Two large Mexican drug cartels -- once thought to be reeling due to infighting, pressure from authorities, and constant assaults by rivals -- appear to be on the rise again, according to law enforcement and independent crime analysts.
The Gulf Cartel and the Beltran Leyva Organization have surged in various parts of the country, including critical, strategic drug production and trafficking corridors in northeast and western Mexico.
After a prolonged battle, the Gulf Cartel has taken control of most of the industrial hub of Monterrey, which was under the Zetas' domination since until at least 2010, when the latter broke from the Gulf and the two began a pitched battle across the northeast of the country.
Mexican and foreign government intelligence analysts, as well as the independent crime-watching service Southern Pulse, say at least three-quarters of Greater Monterrey Metropolitan -- which includes the municipalities of Apodaca, Garcia, General Escobedo, Guadalupe, Juarez, Monterrey, San Nicolas de los Garza, San Pedro Garza Garcia, Santa Catarina, and Santiago -- is under Gulf control now.

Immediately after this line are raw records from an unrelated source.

/-- Stored profiles (R374, R379, R380): a command while PROFILE_STATE is not 0 changes nothing; SAVE takes the live values at once and
waits within 1 s of the last; its completion writes the record after the newest and leaves the others, a failed one keeps them; ERASE
empties three positions of one profile; DEFAULTS leaves the flash; a written digest of the active profile is in force at once. -/
def Sys2Proof.Claims.ProfileCommands : Prop :=
  ∀ (s : State) (failed : Bool) (p : BitVec 2) (r : PRecord) (d : BitVec 512), s.fwUp = true →
    let beside := fun (u w : State) => u.regs = w.regs ∧ u.adm = w.adm ∧ u.img = w.img ∧ u.fab = w.fab ∧ u.ctx = w.ctx
    (s.dict.pstate ≠ 0 → ∀ i, i ∈ [.save, .defaults, .erase, .imageDigestWrite p d] → exec i s = .next s) ∧
    (s.dict.pstate = 0 →
      Completes .save s (fun u => u = { s with dict := u.dict } ∧ u.dict.pstate = 1 ∧ u.dict.digest = s.dict.digest ∧
        (∃ gen, u.dict.saving = some (s.dict.active, ⟨gen, s.fwRunning, s.dict.digest, s.liveEntries⟩)) ∧
        (u.dict.deferred = true ↔ ∃ t, s.dict.savedAt = some t ∧ s.clock.now < t + 100000000)) ∧
      Completes .erase s (fun u => u = { s with dict := { s.dict with erasing := u.dict.erasing, pstate := 2 } }) ∧
      Completes .defaults s (fun u => u.dict.pstate = 3 ∧ u.flash = s.flash ∧ u.dict.saving = s.dict.saving ∧
        ∀ st, st < 1024 → u.objVal (okey (0x4000 + st) 1) 1 = 1) ∧
      Completes (.imageDigestWrite p d) s (fun u => u = { s with dict := u.dict } ∧ u.dict.pstate = 1 ∧
        u.dict.digest = (if p = s.dict.active then d else s.dict.digest) ∧
        ∃ gen, u.dict.saving = some (p, ⟨gen, s.fwRunning, d, if p = s.dict.active then s.liveEntries
          else match (s.profile p.toNat).newest with | some n => n.2.entries | none => []⟩))) ∧
    (s.dict.deferred = true → Completes .saveDeferredStart s (fun u => u.dict = { s.dict with deferred := false } ∧ beside u s ∧
      s.dict.savedAt.getD 0 + 100000000 ≤ u.clock.now)) ∧
    (s.dict.deferred = false → exec .saveDeferredStart s = .next s) ∧
    (s.dict.saving = some (p, r) → s.dict.pstate = 1 → s.dict.deferred = false → Completes (.saveComplete failed) s (fun u =>
      let x := s.profile p.toNat
      let y := u.profile p.toNat
      u.dict.pstate = 0 ∧ u.dict.saving = none ∧ u.dict.savedAt = some s.clock.now ∧
      (∀ q, q ≠ p.toNat → u.profile q = s.profile q) ∧ u.flash.log = s.flash.log ∧ u.flash.bankA = s.flash.bankA ∧
      (∀ i, i < 3 → i ≠ x.next → y.at_ i = x.at_ i) ∧
      (5450 < r.entries.length → u.dict.presult = 2 ∧ u.flash = s.flash) ∧
      (r.entries.length ≤ 5450 → failed = true → u.dict.presult = 1 ∧ y.at_ x.next ∈ [.erased, .damaged]) ∧
      (r.entries.length ≤ 5450 → failed = false → u.dict.presult = 0 ∧ y.at_ x.next = .valid r))) ∧
    (s.dict.pstate = 2 → Completes (.eraseComplete failed) s (fun u => u.dict.pstate = 0 ∧ u.dict.presult = b2n failed ∧
      (∀ q, q ≠ s.dict.erasing.toNat → u.profile q = s.profile q) ∧
      (failed = false → (u.profile s.dict.erasing.toNat).positions = [.erased, .erased, .erased]) ∧
      ∀ i, i < 3 → (u.profile s.dict.erasing.toNat).at_ i ∈ [.erased, .damaged, (s.profile s.dict.erasing.toNat).at_ i])) ∧
    (s.dict.pstate = 3 → exec .defaultsComplete s = .next { s with dict := { s.dict with pstate := 0, presult := 0 } }) ∧
    (s.dict.pstate ≠ 3 → exec .defaultsComplete s = .next s)

/-- The bytes of a record (R375): its fixed fields, its CRC over all before it and over the entries, and twelve bytes an entry. -/
def Sys2Proof.Claims.RecordBytes : Prop :=
  ∀ (p : Nat) (r : PRecord), p < 4 → r.entries.length ≤ 5450 →
    let bs := r.bytes p
    let num := fun (o n : Nat) => leNum ((bs.drop o).take n)
    bs.length = 0x80 + 12 * r.entries.length ∧ num 0 4 = 0x52505943 ∧ num 4 2 = 1 ∧ num 6 1 = p ∧ num 8 4 = r.gen.toNat ∧
    num 0xC 4 = r.fw.toNat ∧ num 0x10 2 = r.entries.length ∧ num 0x14 64 = r.digest.toNat ∧
    num 0x7C 4 = (crc32c (bs.take 0x7C ++ bs.drop 0x80)).toNat ∧
    ∀ i e, r.entries[i]? = some e → e.1 < 2 ^ 24 → e.2.1 < 256 →
      num (0x80 + 12 * i) 2 = e.1 / 256 ∧ num (0x82 + 12 * i) 1 = e.1 % 256 ∧ num (0x83 + 12 * i) 1 = e.2.1 ∧
      num (0x84 + 12 * i) 8 = e.2.2.toNat

/-- Stored profiles: what the commands do, and the record's bytes. -/
def Obligations.ProfilesAreKept : Prop :=
  Claims.ProfileCommands ∧ Claims.RecordBytes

Monterrey is important for many reasons. The city lies along an important trafficking corridor leading to Nuevo Laredo, where more commercial vehicles cross into the United States than at any other point along the 3,169 km border.
The Zetas remain the power in Nuevo Laredo, and it is the de facto headquarters of the organization following the death Zetas leader Heriberto Lazcano , alias "Z-3," at the hands of Naval forces in October. The Zetas' new leader, Miguel Treviño, alias "Z-40," has long been based in the Nuevo Laredo area.
Monterrey also has numerous sources of local revenue, which the Zetas, more than many other large Mexican criminal groups, use to sustain their forces and expand into new territories. The plethora of money-making operations in the city include local drug peddling, kidnapping, extortion and theft.
The steady erosion of the Zetas' stranglehold in the city has coincided with a drop in homicides. According to state government statistics, homicides in the municipality of Monterrey, for example, dropped to 11 in November, compared to 73 in August. (See statistics for all Greater Monterrey here)
The resurgence of the Gulf is even more surprising considering the recent arrest of the group's top leader Jorge Eduardo Costilla Sanchez , alias "El Coss." Security analysts consulted by InSight Crime speculated that this resurgence in Monterrey may also be related to the deterioration of the Zetas, who, in addition to losing their top leader, have suffered from infighting in recent months.
In this fratricidal struggle, real and symbolic figures make for legitimate targets. In January, 17 members of the Vallenato group Kombo Kolombia were intercepted and killed after playing at a private party. Vallenato, the Colombian music named for its birthplace Valledupar, is reportedly a favorite of the Zetas. The way the music group was tracked and massacred suggests the victims were more of a bloody message than an attack of any operational value.
Still, the situation in the northeast remains in flux. In January, InSight Crime, and other media, reported the death of David Salgado, alias "Metro 4," a top level Gulf member, in a firefight between the cities of Matamoros and Reynosa. Authorities did not confirm his death, but one intelligence official in the area told InSight Crime that Metro 4 was betrayed by his own men.
Meanwhile, the Beltran Leyva Organization (BLO), a Zetas' ally that was also thought to be in decline, has recovered and is threatening its former boss, the Sinaloa Cartel, in other parts of the country. The latest blow came with the reported death of Felix Adolfo Jauregui Meza, alias "El Paletero," a Sinaloa Cartel lieutenant in Sonora where the BLO and Zetas have been steadily reclaiming territory.
Coupled with repeated blows the BLO has delivered to the Sinaloa group in their namesake and the emergence of a new strongman tied to their loose, nationwide alliance with the Zetas and the Juarez Cartel, it appears the BLO has returned to the form that once made it one of the most feared cartels in Mexico.
In January, the US government said Fausto Isidro Meza Flores, alias "Chapito Isidro" -- a longtime BLO ally who hails from the same area as the Beltran Leyva brothers, as well as Sinaloa Cartel heads, Joaquin Guzman, alias "El Chapo," and Ismael Zambada, alias "El Mayo" -- plays "a significant role in international narcotics trafficking."
Chapito Isidro has a strong presence in Sinaloa and Sonora, two longtime BLO areas of operation. To be sure, Isidro reportedly organized a brutal 2010 ambush in Sonora of Chapo Guzman's men, which left some 29 dead and many others wounded.
The BLO seems to be winning legal struggles as well. The case against five high-level retired military officials, who were allegedly part of their structure, is falling apart, the Attorney General's office told a judge.
Perhaps more importantly, one of their top leaders, the infamous Alfredo Beltran Leyva, alias "El Mochomo," has not been extradited to the United States and by some accounts continues to operate the organization from prison.